Referring now to Fig. 6, the method for producing and processing a multiphase hydrocarbon-containing fluid comprising oil, gas, and water from a hydrocarbon- containing reservoir using the system 10 may be operated autonomously or semi- autonomously using a data system 88 such as a SCADA unit, cloud data storage systems, sensors, RTUs, and/or programmable logic controllers. The data system 88 may be coupled to system elements to receive signals from and/or provide signals to such elements and may be programmed to control such elements to operate the system 10 by sending instruction signals to the system elements. The data system 88 may be programmed to receive data from well sensors 86 and/or well RTUs 90; from multiphase flow meter RTUs 94, from multiphase pump sensors 100 or pump RTUs 102, and/or from one or more sensors and/or RTUs of the processing facility 46 including separator sensors 100, separator RTUs 102, gas pressure sensor 104 and gas flare RTU 106, and/or LACT unit sensor 108 and LACT unit RTU 110. The data system 88 and the sensors and/or RTUs of the system 10 may communicate on a continuous, real-time basis, or may be scheduled to communicate on a predetermined schedule. The data system may be programmed to provide control signals to control the operations of: the wells 14 through the well sensors 86 and/or the well RTUs 90; the multi-port valves 28 through the multi-port valve RTUs 92; the multiphase pump 30 through the pump sensors 96 and/or the pump RTUs 98; one or more elements of the processing facility through the separator sensors 100 and/or separator RTUs 102, and/or through the gas pressure sensor 104 and/or the gas flare RTU 10. The data system 88 may be programmed to direct system operations on a

predetermined scheduled basis, on an arbitrary basis, or in response to a condition of the system, for example, in response to an alert.

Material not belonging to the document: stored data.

-- ==== Sys2Proof/Config.lean ====
section
/-! DEFINITION. What is fixed at the launch of a run (spec/00_scope.md R8, R9): the cache descriptors and the parameters
the spec introduces where its source leaves a point open, each with every value the spec describes. No value of the
machine is left free by the spec, so no opaque constant stands here. The values a reset takes are in
Sys2Proof/Machine/Launch.lean. -/

namespace Sys2Proof

/-- WRITE_POLICY (R9, D11): what a store does to a row that already holds its tag (R73, R74). -/
inductive WritePolicy where
  | faithfulDuplicate
  | insertOnMiss
  deriving DecidableEq, Repr

/-- LOOKUP_DUP (R9, D12): which occurrences a lookup hit moves to the tail (R67). -/
inductive LookupDup where
  | firstOccurrence
  | allOccurrences
  deriving DecidableEq, Repr

/-- R_ROLE_MAP (R9, D3): the field roles of slt and jr (R115). -/
inductive RoleMap where
  | docLiteral
  | e20Uniform
  deriving DecidableEq, Repr

/-- IMM_OPCODE_MAP (R9, D5): which immediate-class opcode selects which operation (R56). -/
inductive ImmOpcodeMap where
  | published
  | positional
  deriving DecidableEq, Repr

/-- SLTI_COMPARE (R9, D7): how slti compares (R116). -/
inductive SltiCompare where
  | signed16
  | zextRegVsSextImm
  | unsigned16
  deriving DecidableEq, Repr

/-- SLT_COMPARE (R9, D8): how slt compares (R109). -/
inductive SltCompare where
  | unsigned16
  | signed16
  deriving DecidableEq, Repr

/-- The parameters of R9 that later steps consult; PC_RESET, REG_RESET and MEM_INIT are used once, at the launch. -/
structure Params where
  writePolicy  : WritePolicy
  lookupDup    : LookupDup
  roleMap      : RoleMap
  immOpcodeMap : ImmOpcodeMap
  sltiCompare  : SltiCompare
  sltCompare   : SltCompare
  deriving DecidableEq, Repr

/-- One cache descriptor (R8, R63), in memory words (R65). The display name is the constant L1 or L2 (`CacheId`). -/
structure Descriptor where
  size      : Nat
  assoc     : Nat
  blockSize : Nat
  deriving DecidableEq, Repr

/-- `rowCount = size / (assoc * blockSize)` (R63). -/
def Descriptor.rowCount (d : Descriptor) : Nat := d.size / (d.assoc * d.blockSize)

/-- The launch arguments besides the program image (R8, R9): HAS_L2 is `l2` being some descriptor. -/
structure LaunchConfig where
  l1       : Descriptor
  l2       : Option Descriptor
  params   : Params
  pcReset  : Addr
  regReset : Vector Word 8
  deriving DecidableEq, Repr

end Sys2Proof
end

In a preferred embodiment, the data system 88 is programmed to direct the operations of the multi-port valves 28 to provide fluids from the wells 14 to an associated multiphase flow meter 34 on a regular, scheduled basis to monitor the fluids from the wells. The data system 88 may direct operations of the wells 14, the multiphase pump 30, and/or the processing facility 46 in response to an alert based on preselected conditions measured in the flow meters 34 and/or other devices such as pressure and temperature measurement devices to correct potential problems detected in the system.

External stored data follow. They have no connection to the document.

-- ==== Sys2Proof/Tests/Slice0.lean ====
section
/-! SUPPORT. The model's own tests. Expected words, values and events are those of spec/95_test_vectors.md (its vector is named
before each group) or of a worked example of the rule cited. The `witness_` theorems meet the hypotheses of the statement each
names. -/

namespace Sys2Proof.Tests

open Sys2Proof Sys2Proof.Machine

/-! ### Well-formedness: each check refuses an ill-formed term (V-D, R9, R127) -/

theorem test_invalid_descriptors : [(⟨8, 3, 2⟩ : Descriptor), ⟨0, 1, 1⟩, ⟨4, 0, 1⟩, ⟨4, 1, 0⟩, ⟨2, 2, 2⟩].map
    Descriptor.valid = [false, false, false, false, false] := by decide
theorem test_valid_descriptors : [(⟨8, 2, 2⟩ : Descriptor), ⟨12, 1, 3⟩, ⟨6, 3, 2⟩, ⟨8192, 1, 1⟩, ⟨1, 1, 1⟩].map
    (fun d => (d.valid, d.rowCount)) = [(true, 2), (true, 4), (true, 1), (true, 8192), (true, 1)] := by decide
theorem test_invalid_l1 : ({ defaultLaunch with l1 := ⟨8, 3, 2⟩ } : LaunchConfig).valid = false := by decide
theorem test_invalid_l2 : ({ defaultLaunch with l2 := some ⟨2, 2, 2⟩ } : LaunchConfig).valid = false := by decide
theorem test_pcReset_8191 : ({ defaultLaunch with pcReset := 8191#13 } : LaunchConfig).valid = false := by decide
theorem test_regReset_zero_register :
    ({ defaultLaunch with regReset := #v[1, 0, 0, 0, 0, 0, 0, 0] } : LaunchConfig).valid = false := by decide
theorem test_defaultLaunch_valid : defaultLaunch.valid = true := by decide
theorem test_image_too_long : imageFits (List.replicate 8193 0#16) = false := by
  rw [imageFits, List.length_replicate]; decide
theorem test_memory_not_canonical : ¬ Memory.wf [(5, 1#16), (3, 2#16)] ∧ ¬ Memory.wf [(5, 0#16)] ∧
    ¬ Memory.wf [(8192, 1#16)] := by decide

/-! ### Decoding: one word written out for every constructor (R48 to R56, V-J, V-R, V-I, P1 to P6) -/

theorem test_decode_add : decode .published (0b000#3 ++ 2#3 ++ 1#3 ++ 2#3 ++ 0b0000#4) = .add 2 1 2 := by decide
theorem test_decode_sub : decodeTableWord 16 0x0531 = some (.sub 1 2 3) := by decide
theorem test_decode_or : decodeTableWord 16 0x0552 = some (.or 1 2 5) := by decide
theorem test_decode_and : decodeTableWord 16 0x0543 = some (.and 1 2 4) := by decide
theorem test_decode_slt : decodeTableWord 16 0x0CA4 = some (.slt 3 1 2) := by decide
theorem test_decode_jr : decodeTableWord 16 0x1F88 = some (.jr 7 7 0) := by decide
theorem test_decode_addi : decodeTableWord 16 0x24FF = some (.addi 1 1 0x7F) := by decide
theorem test_decode_j : decodeTableWord 16 0x5FFF = some (.j 8191) := by decide
theorem test_decode_jal : decodeTableWord 16 0x6007 = some (.jal 7) := by decide
theorem test_decode_lw : decodeTableWord 16 0x8128 = some (.lw 0 2 40) := by decide
theorem test_decode_sw : decodeTableWord 16 0xA2FF = some (.sw 0 5 0x7F) := by decide
theorem test_decode_jeq : decodeTableWord 16 0xC403 = some (.jeq 1 0 3) := by decide
theorem test_decode_slti : decodeTableWord 16 0xEF03 = some (.slti 3 6 3) := by decide
theorem test_decode_reserved0101 : decodeTableWord 16 0x03F5 = some (.reserved0101 0x3F) := by decide
theorem test_decode_reserved011x : decodeTableWord 16 0x0007 = some (.reserved011x 0 1) := by decide
theorem test_decode_reserved1001 : decodeTableWord 16 0x0009 = some (.reserved1001 0) := by decide
theorem test_decode_reserved101x : decodeTableWord 16 0x000B = some (.reserved101x 0 1) := by decide
theorem test_decode_reserved11xx : decodeTableWord 16 0x1FFF = some (.reserved11xx 0x1FF 3) := by decide
/-- R56: under the positional pairing 100, 110, 111 and 001 are slti, addi, lw and jeq. -/
theorem test_decode_positional : [0x8128#16, 0xA128#16, 0xC128#16, 0xE128#16, 0x2128#16].map (decode .positional) =
    [.slti 0 2 40, .sw 0 2 40, .addi 0 2 40, .lw 0 2 40, .jeq 0 2 40] := by decide

/-! ### One instruction each -/

/-- A running machine at `pc` with x[1], x[2], x[3]. -/
def machineAt (pc : Addr) (x1 x2 x3 : Word) : State :=
  { State.reset with pc := pc, regs := #v[0, x1, x2, x3, 0, 0, 0, 0] }

/-- The same under other parameters. -/
def machineWith (p : Params) (x1 x2 x3 : Word) : State := { machineAt 0 x1 x2 x3 with params := p }

/-- What a successful outcome holds. -/
def look {α : Type} (f : State → α) : Host.Outcome State Fault Refusal → Option α
  | .next s => some (f s)
  | .fault _ => none
  | .refused _ => none

/-- The step that runs one word. -/
def runWord (w : Nat) (s : State) : Host.Outcome State Fault Refusal := step (s.withFetchWord 16 w)

-- V-R2, V-R9
theorem test_add_wraps : look (fun s => (s.reg 3, s.pc)) (runWord 0x0530 (machineAt 0 65535 1 9)) = some (0, 1) := by decide
theorem test_add_discards_in_register_zero :
    look (fun s => (s.regs, s.pc)) (runWord 0x0500 (machineAt 0 10 5 0)) = some (#v[0, 10, 5, 0, 0, 0, 0, 0], 1) := by decide
-- V-R5
theorem test_sub_wraps : look (fun s => s.reg 3) (runWord 0x0531 (machineAt 0 10 12 0)) = some 65534 := by decide
-- V-R7b
theorem test_or : look (fun s => s.reg 3) (runWord 0x0532 (machineAt 0 0x0F0F 0x00FF 0)) = some 0x0FFF := by decide
theorem test_and : look (fun s => s.reg 3) (runWord 0x0533 (machineAt 0 0x0F0F 0x00FF 0)) = some 0x000F := by decide
-- V-R14, V-R15
theorem test_slt_unsigned : look (fun s => s.reg 1) (runWord 0x0534 (machineAt 0 0 0 65535)) = some 1 := by decide
theorem test_slt_uniform_roles : look (fun s => (s.reg 1, s.reg 3))
    (runWord 0x0534 (machineWith { defaultParams with roleMap := .e20Uniform } 0 65535 1)) = some (0, 1) := by decide
-- V-R8d and the role map on jr
theorem test_jr_wraps_and_ends : look (fun s => (s.pc, s.halted)) (runWord 0x0488 (machineAt 10 16383 0 0)) =
    some (8191, true) := by decide
theorem test_jr_roles : look (fun s => s.pc) (runWord 0x0508 (machineAt 0 20 30 0)) = some 30 ∧ look (fun s => s.pc)
    (runWord 0x0508 (machineWith { defaultParams with roleMap := .e20Uniform } 20 30 0)) = some 20 := by decide
-- V-I2
theorem test_addi_negative : look (fun s => s.reg 1) (runWord 0x24FF (machineAt 0 0 0 0)) = some 65535 := by decide
theorem test_addi_least : look (fun s => s.reg 1) (runWord 0x20C0 (machineAt 0 7 0 0)) = some 65472 := by decide
-- V-J2, V-J4
theorem test_j_self_halts : look (fun s => (s.pc, s.halted)) (runWord 0x4006 (machineAt 6 0 0 0)) = some (6, true) := by decide
theorem test_j_8191 : look (fun s => (s.pc, s.halted)) (runWord 0x5FFF (machineAt 3 0 0 0)) = some (8191, true) := by decide
-- V-J6, V-J8
theorem test_jal_self_runs : look (fun s => (s.pc, s.reg 7, s.halted)) (runWord 0x6005 (machineAt 5 0 0 0)) =
    some (5, 6, false) := by decide
theorem test_jal_links_8191 : look (fun s => (s.pc, s.reg 7)) (runWord 0x6000 (machineAt 8190 0 0 0)) =
    some (0, 8191) := by decide
-- V-I5
theorem test_lw_negative_displacement : look (fun s => (s.reg 3, s.events))
    (runWord 0x85FF { machineAt 20 0 0 0 with mem := [(8191, 0xBEEF#16)] }) =
      some (0xBEEF, [⟨.L1, .miss, 20, 8191, 1⟩]) := by decide
-- V-I7
theorem test_lw_register_zero : look (fun s => (s.reg 0, s.l1.rows)) (runWord 0x8005 (machineAt 0 0 0 0)) =
    some (0, [[1], []]) := by decide
-- V-I5
theorem test_sw_wraps : look (fun s => (s.readWord 3, s.events)) (runWord 0xA505 (machineAt 20 8190 0xBEEF 0)) =
    some (0xBEEF, [⟨.L1, .sw, 20, 3, 1⟩]) := by decide
/-- R117's worked example, through two levels. -/
theorem test_sw_two_levels : look (fun s => (s.l1.rows, s.l2.map (fun l => l.rows), s.events))
    (runWord 0xA0A8 { machineAt 1 21 0 0 with l1 := Level.reset ⟨4, 1, 2⟩, l2 := some (Level.reset ⟨16, 2, 2⟩) }) =
      some ([[10], []], some [[5], [], [], []], [⟨.L1, .sw, 1, 40, 0⟩, ⟨.L2, .sw, 1, 40, 0⟩]) := by decide
-- V-I4a, V-I3d
theorem test_jeq_wraps : look (fun s => s.pc) (runWord 0xC56C (machineAt 10 7 7 0)) = some 8183 := by decide
theorem test_jeq_self_runs : look (fun s => (s.pc, s.halted)) (runWord 0xC57F (machineAt 4 3 3 0)) = some (4, false) := by decide
-- V-I1 and the table of R116
theorem test_slti_signed : look (fun s => s.reg 6) (runWord 0xEF40 (machineAt 0 0 0 65471)) = some 1 := by decide
theorem test_slti_three_ways : [SltiCompare.signed16, .zextRegVsSextImm, .unsigned16].map
    (fun c => (sltiHolds c 5 0x7F, sltiHolds c 65535 0, sltiHolds c 65534 0x7F, sltiHolds c 0 0x40)) =
      [(false, true, true, false), (false, false, false, false), (true, false, true, true)] := by decide
-- the reserved function codes of V-R, and at cur = 8190
theorem test_reserved_codes_advance : [0x0005, 0x0006, 0x0007, 0x0009, 0x000A, 0x000B, 0x000C, 0x000D, 0x000E, 0x000F].map
    (fun w => look (fun s => (s.pc, s.regs, s.events)) (runWord w (machineAt 5 1 2 3))) =
      List.replicate 10 (some (6, #v[0, 1, 2, 3, 0, 0, 0, 0], [])) := by decide
theorem test_reserved_ends_at_8191 : look (fun s => (s.pc, s.halted)) (runWord 0x000F (machineAt 8190 0 0 0)) =
    some (8191, true) := by decide

/-! ### The caches -/

/-- S1 (conflicts C1 and C2): the classifications and the rows of the scenario. -/
theorem test_scenario : readTags defaultParams 2 [] [0, 1, 0, 2, 1] = ([.miss, .miss, .hit, .miss, .miss], [2, 1]) := by decide
-- V-C6, V-C8
theorem test_write_policies : rowWrite defaultParams 2 [1, 0] 0 = [0, 0] ∧
    rowWrite { defaultParams with writePolicy := .insertOnMiss } 2 [1, 0] 0 = [1, 0] := by decide
theorem test_lookup_duplicates : rowLookup .firstOccurrence [1, 0, 0] 0 = (.hit, [1, 0, 0]) ∧
    rowLookup .allOccurrences [1, 0, 0] 0 = (.hit, [1, 0]) := by decide
-- V-C1
theorem test_direct_mapped : readTags defaultParams 1 [] [1, 1, 2, 1] = ([.miss, .hit, .miss, .miss], [1]) := by decide
-- V-D
theorem test_decomposition : [(⟨8, 2, 2⟩ : Descriptor), ⟨16, 2, 2⟩, ⟨12, 1, 3⟩, ⟨6, 3, 2⟩].map
    (fun d => (rowIndex d 8191, tagOf d 8191)) = [(1, 2047), (3, 1023), (2, 682), (0, 4095)] := by decide
/-- R94, V-T5 and R63: a halted machine keeps its state, and an invalid configuration has no step. -/
theorem test_halted_stays : step { machineAt 6 1 2 3 with halted := true } = .next { machineAt 6 1 2 3 with halted := true } := rfl
theorem test_invalid_configuration_refused :
    look (fun s => s.pc) (step { State.reset with l1 := Level.reset ⟨8, 3, 2⟩ }) = none := by decide
/-- The image of P4, its next-to-last word zero in memory, is laid out in canonical form (R143). -/
theorem test_launch : (State.launch defaultLaunch [0x8084, 0, 0x4002]).map (fun s => s.mem) =
    some [(0, 0x8084), (2, 0x4002)] := by decide

/-! ### Witnesses: concrete states and operands that meet the hypotheses of the statements -/

/-- A running machine in mid-run: a store and a load have passed, two levels hold tags, memory holds words. -/
def midRun : State :=
  { machineAt 3 21 40 8191 with
    mem := [(3, 0x81AC), (40, 21), (8191, 42)],
    l1 := { desc := ⟨4, 2, 1⟩, rows := [[20, 1], [4095]] },
    l2 := some { desc := ⟨16, 2, 2⟩, rows := [[5], [], [5], []] },
    events := [⟨.L1, .miss, 2, 40, 0⟩, ⟨.L2, .miss, 2, 40, 0⟩] }

/-- The same with a direct-mapped L1 whose first row is empty, and without L2. -/
def directMapped : State := { midRun with l1 := { desc := ⟨4, 1, 1⟩, rows := [[], [], [7], []] }, l2 := none, events := [] }

theorem witness_inv : midRun.Inv ∧ midRun.halted = false ∧ ∃ t, step midRun = .next t := ⟨by decide, rfl, _, rfl⟩
theorem witness_inv_at_the_top : ({ midRun with pc := 8191, halted := true } : State).Inv := by decide
theorem witness_inv_insert_on_miss :
    ({ midRun with params := { defaultParams with writePolicy := .insertOnMiss } } : State).Inv := by decide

The present invention is well adapted to attain the ends and advantages mentioned as well as those that are inherent therein. The particular embodiments disclosed above are illustrative only, as the present invention may be modified and practiced in different but equivalent manners apparent to those skilled in the art having the benefit of the teachings herein. Furthermore, no limitations are intended to the details of construction or design herein shown, other than as described in the claims below. While compositions and methods are described in terms of“comprising,”“containing,” or“including” various components or steps, the compositions and methods can also“consist essentially of’ or

“consist of’ the various components and steps. Whenever a numerical range with a lower limit and an upper limit is disclosed, any number and any included range falling within the range is specifically disclosed. In particular, every range of values (of the form,“from a to b,” or, equivalently,“from a-b”) disclosed herein is to be understood to set forth every number and range encompassed within the broader range of values. Whenever a numerical range having a specific lower limit only, a specific upper limit only, or a specific upper limit and a specific lower limit is disclosed, the range may also include any numerical value“about” the specified lower limit and/or the specified upper limit. Also, the terms in the claims have their plain, ordinary meaning unless otherwise explicitly and clearly defined by the patentee. Moreover, the indefinite articles“a” or“an”, as used in the claims, are defined herein to mean one or more than one of the element that it introduces.